International IT sector attention was last week focused on Indian
software industry apex body Nasscom's annual India Leadership Forum,
held on 11-13 February 2009 in Mumbai, to ascertain the extent to
which global economic turbulence has affected India's hitherto robust
software services exports sector.

The verdict? While attendance and sponsorship was visibly thinner than
at last year's show (unconfirmed estimates put both at about 20
percent lower), and the mood far from euphoric, it's pretty evident
that the Indian IT sector is resolute in its goal of ensuring that the
heartening 16 percent growth of software and services exports
estimated for FY 2008-09 will be maintained in the year ahead.
There is no doubt though that the current economic scenario is being
recognized as truly challenging by an industry habituated to growing
at 30 percent or better, prompting even the usually restrained co-
founder and chairman of Infosys Technologies, N R Narayana Murthy to
dub it "the mother of all recessions."
As the figures and the forecast by Nasscom revealed, the overall
Indian IT-BPO industry (including hardware) is estimated to aggregate
revenues of $71.1 billion for FY 2009 (ended March 31), accounting for
a sizeable 5.8 percent of gross domestic product of the country.
Analysts believe that India's fundamental advantages – low cost and
quality (which Egidio Zarrella, KPMG's global partner in charge of IT
Advisory, described as the "two big punches") – will help India keep
its competitive long-term advantage even in these recessionary times.

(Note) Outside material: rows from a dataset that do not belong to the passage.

-- ==== Sys2Proof/Machine/SelfTest.lean ====
section
/-! DEFINITION. Self-test and the service functions (R466-R472): BIST on command, periodic slices, fallow edits, journal reads. -/

namespace Sys2Proof.Machine

/-! ### Units, limits, claims (R466, R467, R473) -/

/-- Events of R453 and R475 are raised outside HOLD. -/
def State.raiseLive (s : State) (code : Nat) (f : Fld) : State := if s.pins.stHold then s else s.raiseSt code (s.copyOf f)

/-- A croft can be tested (R466). -/
def State.bistCroft (s : State) (c : Nat) : Bool :=
  s.croftPresent c && (s.enclOf c).isNone && (s.transitOf c).isNone && decide (s.rd Reg.PWR_DOM.CUR (j := holdingOf c) = 0)
/-- A Tabko can be tested. -/
def State.bistTabko (s : State) (t : Nat) : Bool := s.tabkoPresent t && (s.enclsOn t).isEmpty && decide (s.mpState = 0)
/-- A port can be tested. -/
def State.bistPort (s : State) (p : Nat) : Bool :=
  s.portPresent p && decide (s.floorState (floorOf p) = 0) && (s.ringUsers p).all (fun n => decide (s.rd Reg.ENCL_STATE.STATE (j := n) = 0)) &&
  !(decide (p = 0) && decide (s.rd Reg.YK_CFG.EN = 1))

/-- Nominal core supply of OP0 to OP2, mV (R235). -/
def nominalMv (op : Nat) : Nat := if op = 0 then 780 else if op = 1 then 740 else 700
/-- A holding is at OP0-OP2 with its supply within 3 % (R467). -/
def State.railOk (s : State) (h : Nat) : Bool :=
  let op := s.rd Reg.HOLD_OP.CUR (j := h)
  let mv := 100 * s.rd Reg.PWR_HOLD.MILLIVOLTS (j := h)
  decide (op ≤ 2) && decide (97 * nominalMv op ≤ mv) && decide (mv ≤ 103 * nominalMv op)

/-- Some core of a croft is being wiped: the arbiter's activity 4. -/
def State.wiping (s : State) (c : Nat) : Bool := (coresOfCroft c).any (fun i => decide (s.rd Reg.SP_STAT.WIPE_BUSY i = 1))
/-- A claim meets no conflict, wipes under way among the others (R473). -/
def State.claimClear (s : State) (c : Claim) : Bool :=
  s.claimOk c && !([1, 2, 5].contains c.act && c.crofts.any (fun k => s.croftPresent k && s.wiping k))

/-- One bit of a bitmap of crofts in registers of 64. -/
def State.setCroftBit (s : State) (f : Fld) (c : Nat) (v : Bool) : State :=
  let w := s.rd f 0 (c / 64)
  s.wr f (w - bits w (c % 64) 1 * 2 ^ (c % 64) + b2n v * 2 ^ (c % 64)) 0 (c / 64)
/-- A number with the bits given set. -/
def bitSet (l : List Nat) : Nat := l.eraseDups.foldl (fun a b => a + 2 ^ b) 0
/-- Indices below `n` whose bit is set. -/
def bitsOf (x n : Nat) : List Nat := (List.range n).filter (fun k => decide (bits x k 1 = 1))

/-! ### BIST on command (R466-R468) -/

/-- The activity's own wipe of a croft (R474, R468). -/
def State.wipeCroft (s : State) (c : Nat) : State :=
  (coresOfCroft c).foldl (fun t i => if t.rd Reg.SP_STAT.WIPE_BUSY i = 1 then t else t.wipeStart i false) s

/-- The same wipe, recorded (R137, log entry 29). -/
def State.wipeCroftOwn (s : State) (c : Nat) : State := (s.wipeCroft c).ledRecord 4 (detailRect c 1 1)

/-- Whatever its verdict, a test leaves its crofts wiped and cold, its Tabkos to be retrained and its ports in LIGHT (R468). -/
def State.testOver (s : State) (r : BistRun) : State :=
  let s1 := r.crofts.foldl (fun t c => (coresOfCroft c).foldl (fun u i => u.chill i) (t.wipeCroftOwn c)) s
  let s2 := r.tabkos.foldl (fun t k => t.modTabko k (fun x => { x with retrainDue := true })) s1
  let s3 := (r.ports.foldl (fun t p => t.enterLight p) s2).dropClaims (fun c => decide (c.act = 2))
  let s4 : State := { s3 with bist := { s3.bist with run := none } }
  (s4.wr Reg.BIST_STAT.BUSY 0).incSat Reg.BIST_STAT.RUNS 1

/-- A test ends with no verdict (R467, R426). -/
def State.testVoid (s : State) (result : Option Nat) : State :=
  match s.bist.run with
  | none => s
  | some r =>
    let s1 := (s.testOver r).wr Reg.BIST_STAT.PASS 0
    match result with
    | some v => (s1.wr Reg.BIST_STAT.RESULT v).raiseLive v Reg.BIST_STAT.BUSY
    | none => s1

/-- The units a test concerns, one domain's: a holding, MP, FW, FE. -/
def BistRun.inDomain (r : BistRun) (dom : Nat) : Bool :=
  if dom < 16 then r.crofts.any (fun c => decide (holdingOf c = dom))
  else if dom = 16 then !r.tabkos.isEmpty else r.ports.any (fun p => decide (floorOf p = dom - 17))

/-- The units that BIST_CMD and BIST_UNITS name and that are eligible (R466). -/
def State.bistUnits (s : State) : BistRun :=
  let kind := s.rd Reg.BIST_CMD.KIND
  let any (l : List Nat) : Bool := l.any (fun b => decide (bits kind b 1 = 1))
  let rect := (rectCrofts (s.rd Reg.BIST_CMD.ORIGIN) (s.rd Reg.BIST_CMD.CROWS) (s.rd Reg.BIST_CMD.CCOLS)).filter (fun c => decide (c < 256))
  { kind := kind
    crofts := if any [0, 1, 2, 3, 8] then rect.filter s.bistCroft else []
    tabkos := if any [4, 5, 8] then (bitsOf (s.rd Reg.BIST_UNITS.TABKOS) 48).filter s.bistTabko else []
    ports := if any [6, 7, 8] then (bitsOf (s.rd Reg.BIST_UNITS.PORTS) 16).filter s.bistPort else [] }
/-- What a test claims (R473). -/
def State.bistClaims (s : State) (r : BistRun) : List Claim :=
  (if r.crofts.isEmpty then [] else [⟨2, 0, s.rd Reg.BIST_CMD.ORIGIN, s.rd Reg.BIST_CMD.CROWS, s.rd Reg.BIST_CMD.CCOLS⟩]) ++
  r.tabkos.map (fun t => ⟨2, 2, t, 0, 0⟩) ++ r.ports.map (fun p => ⟨2, 3, p, 0, 0⟩)

/-- A GO of BIST_CMD (R466): refused outside the states that permit it, outside the limits, or by the arbiter; else it starts.
GO while a test runs is ignored. -/
def State.bistGo (s : State) : State :=
  let r := s.bistUnits
  let refuse (code : Nat) : State := (s.wr Reg.BIST_STAT.RESULT code).raiseLive code Reg.BIST_STAT.BUSY
  if s.rd Reg.BIST_STAT.BUSY = 1 then s
  else if !s.serviceOk then refuse 0xC9
  else if r.crofts.any (fun c => !s.railOk (holdingOf c)) then refuse 0xC3
  else match (s.bistClaims r).find? (fun c => !s.claimClear c) with
    | some c => (s.wr Reg.BIST_STAT.RESULT 0xC1).refuseClaim c
    | none =>
      let s1 := (s.wr Reg.BIST_STAT.RESULT 0)
      let s1 : State := { s1 with bist := { s1.bist with sealOk := false } }
      if r.crofts.isEmpty && r.tabkos.isEmpty && r.ports.isEmpty then
        ((s1.wr Reg.BIST_STAT.PASS 1).incSat Reg.BIST_STAT.RUNS 1).raiseLive 0xC8 Reg.BIST_STAT.BUSY
      else
        let s2 := (s.bistClaims r).foldl (fun t c => t.addClaim c) (s1.wr Reg.BIST_STAT.BUSY 1)
        { s2 with bist := { s2.bist with run := some r } }

/-- BIST_GO (R466). -/
def execBistGo (s : State) : Host.Outcome State Fault Refusal := .next s.bistGo

/-- The test covered every present unit with every KIND bit set (R458). -/
def State.coversAll (s : State) (r : BistRun) : Bool :=
  decide (r.kind = 0x1FF) && (List.range 256).all (fun c => !s.croftPresent c || r.crofts.contains c) &&
  (List.range 48).all (fun t => !s.tabkoPresent t || r.tabkos.contains t) && (List.range 16).all (fun p => !s.portPresent p || r.ports.contains p)

/-- BIST_END (R468, R471, R481): the verdict: the units that failed, and the cores whose checksum column or corner cell failed.
Failing crofts are quarantined, a croft that passes KIND bits 0-3 leaves quarantine. -/
def execBistEnd (failC : List CroftId) (failT : List TabkoId) (failP : List PortId) (cells : List CoreId) (s : State) :
    Host.Outcome State Fault Refusal :=
  match s.bist.run with
  | none => .next s
  | some r =>
    let fc := r.crofts.filter (fun c => failC.any (fun k => decide (k.val = c)))
    let ft := r.tabkos.filter (fun c => failT.any (fun k => decide (k.val = c)))
    let fp := r.ports.filter (fun c => failP.any (fun k => decide (k.val = c)))
    let pass := fc.isEmpty && ft.isEmpty && fp.isEmpty
    let full := decide (r.kind % 16 = 15)
    let s1 := r.crofts.foldl (fun t c =>
      let bad := fc.contains c
      let u := t.setCroftBit Reg.BIST_FAILC.CROFTS c bad
      if bad then u.setCroftBit Reg.BIST_QUAR.CROFTS c true else if full then u.setCroftBit Reg.BIST_QUAR.CROFTS c false else u) s
    let s2 := ((s1.wr Reg.BIST_FAILU.TABKOS (bitSet ft)).wr Reg.BIST_FAILU.PORTS (bitSet fp)).wr Reg.BIST_STAT.PASS (b2n pass)
    let good := if full then r.crofts.filter (fun c => !fc.contains c) else []
    let s3 : State := { s2 with bist := { s2.bist with sealOk := pass && s.coversAll r, passed := (s2.bist.passed ++ good).eraseDups } }
    let s4 := s3.testOver r
    let s5 := if pass then s4 else s4.raiseLive 0xC2 Reg.BIST_STAT.BUSY
    let s6 := s5.raiseLive 0xC8 Reg.BIST_STAT.BUSY
    .next (cells.foldl (fun t i => if r.crofts.contains (croftOf i.val) then t.requestFence i.val 6 else t)
      (if (List.range 4).all (fun k => decide (s6.rd Reg.BIST_QUAR.CROFTS 0 k = s.rd Reg.BIST_QUAR.CROFTS 0 k)) then s6 else s6.rebuild))

/-! ### Slices (R469-R471) -/

/-- The slice under way ends, its claim released. -/
def State.sliceOver (s : State) : State :=
  let t := s.dropClaims (fun c => decide (c.act = 1))
  { t with bist := { t.bist with slice := none } }
/-- A slice is abandoned: no verdict, no event; its croft is wiped. -/
def State.sliceVoid (s : State) : State :=
  match s.bist.slice with
  | none => s
  | some (c, _) => s.sliceOver.wipeCroftOwn c

/-- SLICE_START (R469): at a bell, PERIOD bells after the start of the slice before, the next eligible croft. -/
def execSliceStart (s : State) : Host.Outcome State Fault Refusal :=
  let due : Bool := match s.bist.sliceAt with
    | some t => decide (t + 1024 * s.rd Reg.BIST_SLICE.PERIOD ≤ s.now)
    | none => true
  if s.rd Reg.BIST_SLICE.EN = 0 ∨ s.lc = 4 ∨ s.bist.slice.isSome ∨ s.now % 1024 ≠ 0 ∨ !due ∨ !s.stRuns then .next s
  else
    let last := s.rd Reg.BIST_SLICE.LAST
    match ((List.range 256).map (fun k => (last + 1 + k) % 256)).find? (fun c =>
        s.bistCroft c && s.railOk (holdingOf c) && !s.quarantined c && !s.croftClaimed [2, 9] c) with
    | none => .next s
    | some c =>
      let cl : Claim := ⟨1, 0, c, 1, 1⟩
      if s.claimClear cl then
        let s1 := (s.addClaim cl).wr Reg.BIST_SLICE.LAST c
        .next { s1 with bist := { s1.bist with slice := some (c, s.now), sliceAt := some s.now } }
      else .next (s.refuseClaim cl)

/-- SLICE_END (R469-R471, R481): the croft has been wiped (R137); a failing slice gates its clocks and quarantines it. -/
def execSliceEnd (pass : Bool) (cells : List CoreId) (s : State) : Host.Outcome State Fault Refusal :=
  match s.bist.slice with
  | none => .next s
  | some (c, b) =>
    if s.now < b + 2048 then .next s
    else
      let s1 := (((coresOfCroft c).foldl (fun t i => t.wipeNow i) s).ledRecord 4 (detailRect c 1 1)).incWrap Reg.BIST_SLICE.RUNS 1
      let s2 := (s1.setCroftBit Reg.BIST_FAILC.CROFTS c (!pass)).sliceOver
      let s3 := if pass then s2
        else ((s2.modCroft c CroftX.gated).setCroftBit Reg.BIST_QUAR.CROFTS c true).rebuild.raiseLive 0xC2 Reg.BIST_STAT.BUSY
      .next (cells.foldl (fun t i => if croftOf i.val = c then t.requestFence i.val 6 else t) s3)

/-- BIST_LIMIT (R467, R469): a supply leaves its window: a test on command ends with no verdict and BIST_LIMIT, a slice with neither. -/
def execBistLimit (dom : DomId) (s : State) : Host.Outcome State Fault Refusal :=
  let d := dom.val
  let s1 := match s.bist.run with
    | some r => if r.inDomain d then s.testVoid (some 0xC3) else s
    | none => s
  .next (match s1.bist.slice with
    | some (c, _) => if holdingOf c = d then s1.sliceVoid else s1
    | none => s1)

/-! ### Fallow edits (R472) -/

/-- The logical core that a physical index carries, if one (R20). -/
def State.logicalOf (s : State) (phys : Nat) : Option Nat :=
  let row := phys / 320
  let p := row % 17
  let c := row / 17 * 16 + phys % 320 / 20
  let core (r : Nat) : Nat := coreAt (row / 17 * 16 + r) (phys % 320)
  if s.rd Reg.CROFT_TABLE.SPARE_USED 0 c = 1 then
    let b := s.rd Reg.CROFT_TABLE.BAD_ROW 0 c
    if p = b then none else some (core (if b < p then p - 1 else p))
  else if p = 16 then none else some (core p)

/-- The crofts a passed BIST counts for, without the croft of a core newly marked. -/
def State.unpass (s : State) (croft : Nat) : State := { s with bist := { s.bist with passed := s.bist.passed.filter (fun c => decide (c ≠ croft)) } }
/-- Croft of a physical index. -/
def croftOfPhys (phys : Nat) : Nat := phys / 320 / 17 * 16 + phys % 320 / 20

/-- FALLOW_EDIT SET (R472): a core is fenced by R481; a physical core that carries no logical position is only marked. -/
def State.fallowSet (s : State) (phys : Nat) : State :=
  let c := croftOfPhys phys
  if !s.serviceOk || !s.croftPresent c then s
  else match s.logicalOf phys with
    | some i => s.requestFence i 3
    | none =>
      if s.bist.marks.contains phys then s
      else
        let t := (s.unpass c).ledRecord 5 (detailChange phys 1)
        ({ t with bist := { t.bist with marks := t.bist.marks ++ [phys] } } : State).rebuild
/-- FALLOW_EDIT CLEAR (R472): a mark goes when the core's croft is in no enclosure and has passed BIST since, and ARR_STAT.FAULT with it
(R70). The core of a stiled router stays fallow (R191). -/
def State.fallowClear (s : State) (phys : Nat) : State :=
  let c := croftOfPhys phys
  if !s.serviceOk || (s.enclOf c).isSome || !s.bist.passed.contains c then s
  else match s.logicalOf phys with
    | some i => if s.fallow i ∧ !s.stiled i then (((s.wr Reg.RTR_STAT.FENCED 0 i).wr Reg.ARR_STAT.FAULT 0 i).ledRecord 5 (detailChange phys 2)).rebuild else s
    | none =>
      if s.bist.marks.contains phys then
        let t := s.ledRecord 5 (detailChange phys 2)
        ({ t with bist := { t.bist with marks := t.bist.marks.filter (fun k => decide (k ≠ phys)) } } : State).rebuild
      else s

/-- FALLOW_SET (R472). -/
def execFallowSet (core : Fin 87040) (s : State) : Host.Outcome State Fault Refusal := .next (s.fallowSet core.val)
/-- FALLOW_CLEAR (R472). -/
def execFallowClear (core : Fin 87040) (s : State) : Host.Outcome State Fault Refusal := .next (s.fallowClear core.val)

/-! ### Journal reads (R472) -/

/-- A record's signature verifies under the identity key. -/
def State.recordOk (s : State) (r : List Byte) : Bool :=
  match s.otp.idSeed with
  | some seed => ecdsaVerify (ecdsaPublic (Config.identityKey seed)) (r.take 224) (slice r 224 96)
  | none => false
/-- LED_SEL: the record of a SEQ appears in LED_REC, or zeros. -/
def State.selectRecord (s : State) (seq : Nat) : State :=
  if !s.serviceOk then s
  else
    let r := (s.flash.journal.find? (fun r => decide (leNat (slice r 4 4) = seq) && decide (r.take 4 = ledMagic) && s.recordOk r)).getD []
    (List.range 40).foldl (fun t k => t.wr Reg.LED_REC.WORD (leNat (slice r (8 * k) 8)) 0 k) (s.wr Reg.LED_SEL.SEQ seq)
/-- LED_SEL (R472). -/
def execLedSel (seq : BitVec 32) (s : State) : Host.Outcome State Fault Refusal := .next (s.selectRecord seq.toNat)

end Sys2Proof.Machine
end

That said, the mood was grim yet determined, reflected in the titles
of some of the discussion topics: "Hard Times: Slow economy, sales
slump – Will it get worse? Will you survive?"; "Market Spiral:
Bottoming Out?"; "Making the most of a crisis"; and, "Balancing the
troughs to scale the peaks". Every industry captain that we spoke to
stressed on the need to enhance operational efficiency, improve
employee utilization rates and enter new markets. Engaged to explain
the changing dynamics of an increasingly volatile world, was an
impressive speaker roster comprising global thought leaders such as
management guru C K Prahalad (professor of strategy at University of
Michigan), Shashi Tharoor (former United Nations Under Secretary
General), Rosabeth Moss Kanter, (specialist in leadership and
innovation at Harvard Business School) and Pankaj Ghemawat (professor
for global strategy at IESE).
While there are still no clear answers or silver bullets, most
industry leaders expressed confidence and optimism that the industry
would emerge stronger coming out of this recession. The tone for the
Nasscom summit was set by John Chambers, chairman and CEO at Cisco
Systems, who said that this recession was an opportunity to reinvent,
and prepare for the inevitable upturn. "You will never create a great
company until you face a near-death experience," said Chambers, as he
spoke of his company's learning from past downturns, and how Cisco
used every such downturn as an opportunity to differentiate and
increase market share.
The need to reinvent and grow stronger was echoed by every Indian
industry leader, as they discussed ways to beat the slowdown. Vineet
Nayar, CEO at remote infrastructure management leader HCL
Technologies, spoke of "having to eat somebody else's lunch" in order
to gain market share, while Infosys co-chairman Nandan Nilekani
advocated a strategy of helping clients to extract more out of their
existing IT investments as applicable regardless of market
conditions.

Lessons from the slowdown
Current conditions also offer a great opportunity to get closer to the
customer and build great relationships, as most clients of the IT
majors are in trouble themselves, and are looking for ideas that will
help them improve their market share. Denny McGuire, chairman emeritus
of US research firm TPI, articulated this premise as he spoke of the
need for transforming 'transactions' in the form of projects to
'relationships' that are focused on creating long-term value for the
client.
During the course of the three-day summit, there were several thought-
provoking observations that perhaps call for deeper introspection. Jim
Champy, chairman of Perot Systems, spoke of the need for simplifying
the huge complexity that is an integral part of every IT
implementation today. Champy cautioned that some industry players
could become extinct unless they revisit their business models, and
focus anew on systems and applications that are simple to understand
and implement. In this context, India Inc can learn from the immense
success of companies such as Google, which have built the brand from
ground up by understanding the needs and behavior of the consumer, and
are now leveraging this knowledge in the enterprise market. After all,
every enterprise has a consumer, who needs a system that is quick and
economical to understand, implement and maintain.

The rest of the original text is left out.